Last week, the Central Falls School District in Rhode Island decided to fire its entire high school teaching staff of 93 people. The decision was made under pressure from state and federal to turn around failing schools, and after the District failed to come to terms with the teachers’ union over compensation for extra duties the District demanded. The move received an enthusiastic endorsement from Secretary of Education Arne Duncan and a more subdued endorsement from the President (which, in turn, provoked a sharp rebuke from American Federation of Teachers President Randi Weingarten).
The action of the Central Falls school board is the most extreme manifestation of the growing trend toward scapegoating teachers generally and teachers’ unions specifically for the problems of failing schools. It is generally easy to predict from the demographics of a school district how successful it will be on certain measures. Central Falls is a good example: according the Associated Press, “More children live in poverty in Central Falls, a city of just 1 square mile, than anywhere else in Rhode Island. Until recently, one of the city’s few growth industries was a quasi-public jail.” The school also a high percentage of students who speak English as a second language. Yet it’s an article of faith that the reason schools fail is that unions make it impossible to fire bad teachers.
There seems to be a belief that we can eliminate the flaws in the system supposedly caused by teachers’ unions without getting rid of the benefits the unions provide. The benefits of good pay and job stability provided by unions are most important in the most difficult and stressful positions. Put another way, it’s unclear to me, after we fire all the teachers in struggling schools, how we attract people into these high-stress, difficult jobs without the wages and job security teachers’ unions protect.

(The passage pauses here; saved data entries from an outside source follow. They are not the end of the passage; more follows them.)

-- ==== Sys2Proof/Machine/Huffman.lean ====
section
/-! DEFINITION. Canonical Huffman code sets (30_encoding.md R96), the fixed sets (R97, R98), which sets a dynamic block may
use (R104, 43_inflate.md R185), and decoding one symbol bit by bit (43_inflate.md R174). -/

namespace Sys2Proof.Machine

/-- A code set over the symbols `0 .. N-1`: the length of every symbol (0: no code) and its canonical code (R96). -/
structure CodeSet where
  lens : List Nat
  codes : List Nat
deriving DecidableEq, Repr

/-- The set with no code. -/
def CodeSet.empty : CodeSet := { lens := [], codes := [] }

/-- `count[b]` of R96: how many symbols have length `b`, and 0 for `b = 0`. -/
def lengthCount (lens : List Nat) (b : Nat) : Nat :=
  if b = 0 then 0 else lens.count b

/-- `next[b]` of R96 before any symbol is numbered: the first code of length `b`. -/
def firstCode (lens : List Nat) : Nat → Nat
  | 0 => 0
  | b + 1 => (firstCode lens b + lengthCount lens b) * 2

/-- The second loop of R96: number the symbols in ascending order from the table `next`. A symbol without a code is given
the code 0, which no decoding looks at. -/
def assignCodes : List Nat → List Nat → List Nat
  | [], _ => []
  | l :: ls, next =>
    if l = 0 then 0 :: assignCodes ls next
    else next.getD l 0 :: assignCodes ls (next.set l (next.getD l 0 + 1))

/-- `build_codes` (R96). -/
def buildCodes (lens : List Nat) : CodeSet :=
  { lens := lens
    codes := assignCodes lens ((List.range (Config.maxBits + 1)).map (firstCode lens)) }

/-- `maxlen` of a set (R96). -/
def CodeSet.maxLen (t : CodeSet) : Nat :=
  t.lens.foldl Nat.max 0

/-- The Kraft sum of a list of lengths (R96). -/
def kraft (lens : List Nat) : Nat :=
  (lens.map fun l => if l = 0 then 0 else 2 ^ (Config.maxBits - l)).sum

/-- `check_set` (R185, R104): complete, or exactly one code of one bit, or, where `allowEmpty`, no code at all. -/
def acceptableSet (lens : List Nat) (allowEmpty : Bool) : Bool :=
  let used := lens.filter (· ≠ 0)
  kraft lens == 2 ^ Config.maxBits || (kraft lens < 2 ^ Config.maxBits && (used == [1] || (used == [] && allowEmpty)))

/-- The lengths of the fixed literal/length set (R97). -/
def fixedLitLenLens : List Nat :=
  List.replicate 144 8 ++ List.replicate 112 9 ++ List.replicate 24 7 ++ List.replicate 8 8

/-- The lengths of the fixed distance set (R98). -/
def fixedDistLens : List Nat :=
  List.replicate 32 5

/-- The symbol of length `l` and code `code`, searched from symbol `s` on (R174). -/
def findCode (l code : Nat) : Nat → List Nat → List Nat → Option Nat
  | s, len :: lens, c :: codes => if len = l ∧ c = code then some s else findCode l code (s + 1) lens codes
  | _, _, _ => none

/-- Why the bits at the cursor are no element. Each is an error of INFLATE (Machine/Fetch.lean maps it to its code). -/
inductive Reject where
  /-- a read passes the end of the source region (R172): `E_TRUNC` -/
  | truncated
  /-- `CM` is not 8 (R92): `E_ZHDR` -/
  | notDeflate
  /-- the bits match no code of the set up to its greatest length (R174): `E_SYMBOL` -/
  | noCode
  /-- code-length symbol 16 with no length before it, found before its extra bits are read (R184): `E_CODELEN` -/
  | nothingToRepeat
  /-- a number outside the element's alphabet: no set that reaches the decoder has such a symbol (R183 to R185, R97, R98) -/
  | outsideAlphabet
deriving DecidableEq, Repr

/-- The loop of `decode(T)` (R174): `k` lengths are still to be tried, `l` bits of value `code` have been read. -/
def huffmanLoop (t : CodeSet) : Nat → Nat → Nat → Bits → Except Reject (Nat × Bits)
  | 0, _, _, _ => .error .noCode
  | _ + 1, _, _, [] => .error .truncated
  | k + 1, l, code, b :: bs =>
    match findCode (l + 1) (code * 2 + b.toNat) 0 t.lens t.codes with
    | some s => .ok (s, bs)
    | none => huffmanLoop t k (l + 1) (code * 2 + b.toNat) bs

/-- `decode(T)` (R174): the symbol and the bits after its code. -/
def huffmanDecode (t : CodeSet) (bs : Bits) : Except Reject (Nat × Bits) :=
  huffmanLoop t t.maxLen 0 0 bs

end Sys2Proof.Machine
end

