-- ==== Sys2Proof/Machine/State.lean ====
section
/-! DEFINITION. The state of the block (10_state.md), the agents' coming moves, the ways a step can stop, and the state after
reset. Everything is plain data. -/

namespace Sys2Proof.Machine

/-- `BUF` (10_state.md R41): the bytes something has written, at their addresses, strictly rising (Memory.wf in
Machine/Ops.lean). An address not listed has not been written since reset; what it reads as is `State.unlistedByte`. -/
abbrev Memory := List Host.Cell

/-- The fields of `STATUS` (R23, R39). Bits 7:4 and 31:16 always read as 0 and are no state (log 17). -/
structure Status where
  /-- bit 0: from the issue of a command until its completion -/
  busy : Bool
  /-- bit 1: from the completion of a command until the next issue -/
  done : Bool
  /-- bit 2: the last completed command ended with an error -/
  err : Bool
  /-- bit 3, `MATCH`: the last completed command was a successful CRC_CHECK whose CRCs were equal -/
  matched : Bool
  /-- bits 15:8: the error code of the last completed command -/
  errCode : Byte
deriving DecidableEq, Repr

/-- The errors of 60_exceptions.md R241, in the table's order. Their codes are `Err.code` in Machine/Flags.lean. -/
inductive Err where
  | trunc | zhdr | zdict | btype | stored | codelen | symbol | dist | adler | len
  | interlace | colortype
  | cmd | addr | overlap | modzero | oplen | range | dcap
  | filter | method | dim
deriving DecidableEq, Repr

/-- Which element of the zlib stream comes next: the state machine of 43_inflate.md R175 (40_command_protocol.md R133 (b)). -/
inductive Phase where
  | header
  | block
  /-- the padding, `LEN` and `NLEN` of a stored block -/
  | storedBody
  | dynCounts
  | dynClLens
  /-- one code-length symbol of the loop of R184 -/
  | codeLengths
  /-- a literal/length code -/
  | litLenCode
  /-- the literal/length symbol `sym`, its code already read (fixed blocks, log 11) -/
  | litLenSymbol
  /-- a distance code -/
  | distCode
  /-- the distance symbol `dsym`, its code already read (fixed blocks, log 11) -/
  | distSymbol
  | trailer
deriving DecidableEq, Repr

/-- The working state of one INFLATE (R42, 43_inflate.md R171). -/
structure Infl where
  /-- `ipos`, the bit cursor (R38) -/
  ipos : Nat
  /-- `out`, newest byte first (log 8) -/
  hist : List Byte
  /-- the count of bytes produced -/
  count : Nat
  /-- the running Adler-32 sums (30_encoding.md R105) -/
  s1 : Nat
  s2 : Nat
  /-- `BFINAL` of the current block -/
  final : Bool
  phase : Phase
  /-- the current block uses the fixed sets (R181) -/
  fixed : Bool
  /-- the counts of the dynamic header (R182) -/
  nlen : Nat
  ndist : Nat
  ncl : Nat
  /-- the code lengths read so far (R184) -/
  lens : List Nat
  /-- the three code sets of the current block -/
  cl : CodeSet
  ll : CodeSet
  dd : CodeSet
  /-- the variables `s`, `length` and `d` of R190 -/
  sym : Nat
  length : Nat
  dsym : Nat
deriving DecidableEq, Repr

/-- The working state of one DEFILTER (R42, 42_defilter.md R158): its derived operands and what it has rebuilt. -/
structure Filt where
  bpp : Nat
  /-- `rb`, the bytes of a row without its filter-type byte (R151) -/
  rowBytes : Nat
  height : Nat
  /-- the row counter -/
  row : Nat
  /-- the rows rebuilt so far, newest first (log 8) -/
  rows : List (List Byte)
deriving DecidableEq, Repr

/-- The working state of the units (R20 (c), R42): none between commands. -/
inductive Engine where
  | idle
  | infl (w : Infl)
  | filt (f : Filt)
deriving DecidableEq, Repr

/-- The host's moves (40_command_protocol.md R120), as accesses on its bus. -/
inductive HostMove where
  /-- `WR`: write `value` to the register at bus address `addr` with an access of `width` bytes (R121, R35) -/
  | regWrite (addr width : Nat) (value : Word)
  /-- `RD` (R122) -/
  | regRead (addr width : Nat)
  /-- `WRB`: write one byte of `BUF` at bus address `addr` (R123, 20_memory.md R64) -/
  | bufWrite (addr : Nat) (b : Byte)
  /-- `RDB` (R123) -/
  | bufRead (addr : Nat)
deriving DecidableEq, Repr

/-- Who moves next (R120; log 5). -/
inductive Turn where
  | host (m : HostMove)
  /-- the engine moves, if it has a move: it completes the issued command in one atomic step (R126) -/
  | engine
  /-- the host polls `STATUS` until `BUSY = 0` (`WAIT`, 30_encoding.md R114): the engine makes its move, if it has one -/
  | wait
  /-- the reset input (70_reset_and_hazards.md R280) -/
  | reset
deriving DecidableEq, Repr

/-- The state of the block (R20), the parameters of the run (00_scope.md R5) and the model's own fields. -/
structure State where
  params : Params
  -- the register file (R21)
  cmd : Word
  status : Status
  src : Word
  slen : Word
  dst : Word
  dcap : Word
  dlen : Word
  icons : Word
  imgW : Word
  imgH : Word
  imgFmt : Word
  crcVal : Word
  adler : Word
  expAddr : Word
  expLen : Word
  modAddr : Word
  modLen : Word
  -- the buffer (R41) and the working state (R42)
  buf : Memory
  engine : Engine
  -- the model's own: the coming moves, what the host has read (newest first), free bytes drawn, resets seen
  turns : List Turn
  reads : List Word
  draws : Nat
  resets : Nat
deriving DecidableEq, Repr

/-- The model's faults. The spec gives the block none: its own errors are completions (60_exceptions.md R240). Both are safe
(the model stops where the spec defines no behaviour) and no step from a coherent state reaches them (log 12). -/
inductive Fault where
  /-- an element of a stream or a filter-type byte is executed while no such command is in flight. Raised by the meanings of
  the elements. -/
  | outsideCommand
  /-- the command in flight names a region that is not inside `BUF`, where `MemRead` and `MemWrite` are not defined
  (00_scope.md R9). Raised by the meanings of the elements and by Machine/Fetch.lean. -/
  | outsideBuffer
deriving DecidableEq, Repr

/-- The refusals. All are safe: the spec puts the move outside itself. -/
inductive Refusal where
  /-- an instruction without a meaning. Raised by no arm of this model. -/
  | notModelled (mnemonic : String)
  /-- a host access to the register file that is not an aligned 32-bit access (10_state.md R35, 93 X1). Raised by the host's
  moves. -/
  | registerAccess
  /-- a host access to `BUF` at an address outside it (20_memory.md R64, 93 X2). Raised by the host's moves. -/
  | bufferAccess
deriving DecidableEq, Repr

/-- `STATUS` after reset: 0x00000000 (R45). -/
def Status.zero : Status :=
  { busy := false, done := false, err := false, matched := false, errCode := 0#8 }

/-- The state after reset (R45, R280): every register 0, `BUF` unspecified (nothing listed), no working state. -/
def State.resetWith (p : Params) : State :=
  { params := p
    cmd := 0#32
    status := Status.zero
    src := 0#32
    slen := 0#32
    dst := 0#32
    dcap := 0#32
    dlen := 0#32
    icons := 0#32
    imgW := 0#32
    imgH := 0#32
    imgFmt := 0#32
    crcVal := 0#32
    adler := 0#32
    expAddr := 0#32
    expLen := 0#32
    modAddr := 0#32
    modLen := 0#32
    buf := []
    engine := .idle
    turns := []
    reads := []
    draws := 0
    resets := 0 }

/-- The machine right after reset, with the parameters of the spec's vectors (log 1) and no move to come (log 9). -/
def State.reset : State :=
  State.resetWith Params.standard

end Sys2Proof.Machine
end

While my general support for unions no doubt motivates my defense of teachers’ unions, there’s a broader public policy concern at play. Somewhere along the line, we decided that improving schools was the only anti-poverty measure we are willing to consider. This decision has led us to reverse the relationship between poverty and education quality: we believe that improving schools will eliminate poverty, rather than that attacking poverty is the only way to improve failing schools. Since we have decided, against all evidence, that poverty is not the problem with our failing schools, the problem must be that our lazy, union-protected teachers just aren’t trying hard enough. Bust the unions, and we don’t have to lift a finger to create jobs in the inner city, improve public housing, or reform our criminal justice system.
There is thus a cruel irony in the rhetoric used against teachers’ unions. Teachers are assailed for putting their own self-interest ahead of that of students. But they are the only ones being asked to sacrifice anything in this equation. Because we unwilling to spend any additional public resources on attacking the root causes of poverty, we demand more from those who have already decided to dedicate their lives to the difficult task of teaching our most disadvantaged children.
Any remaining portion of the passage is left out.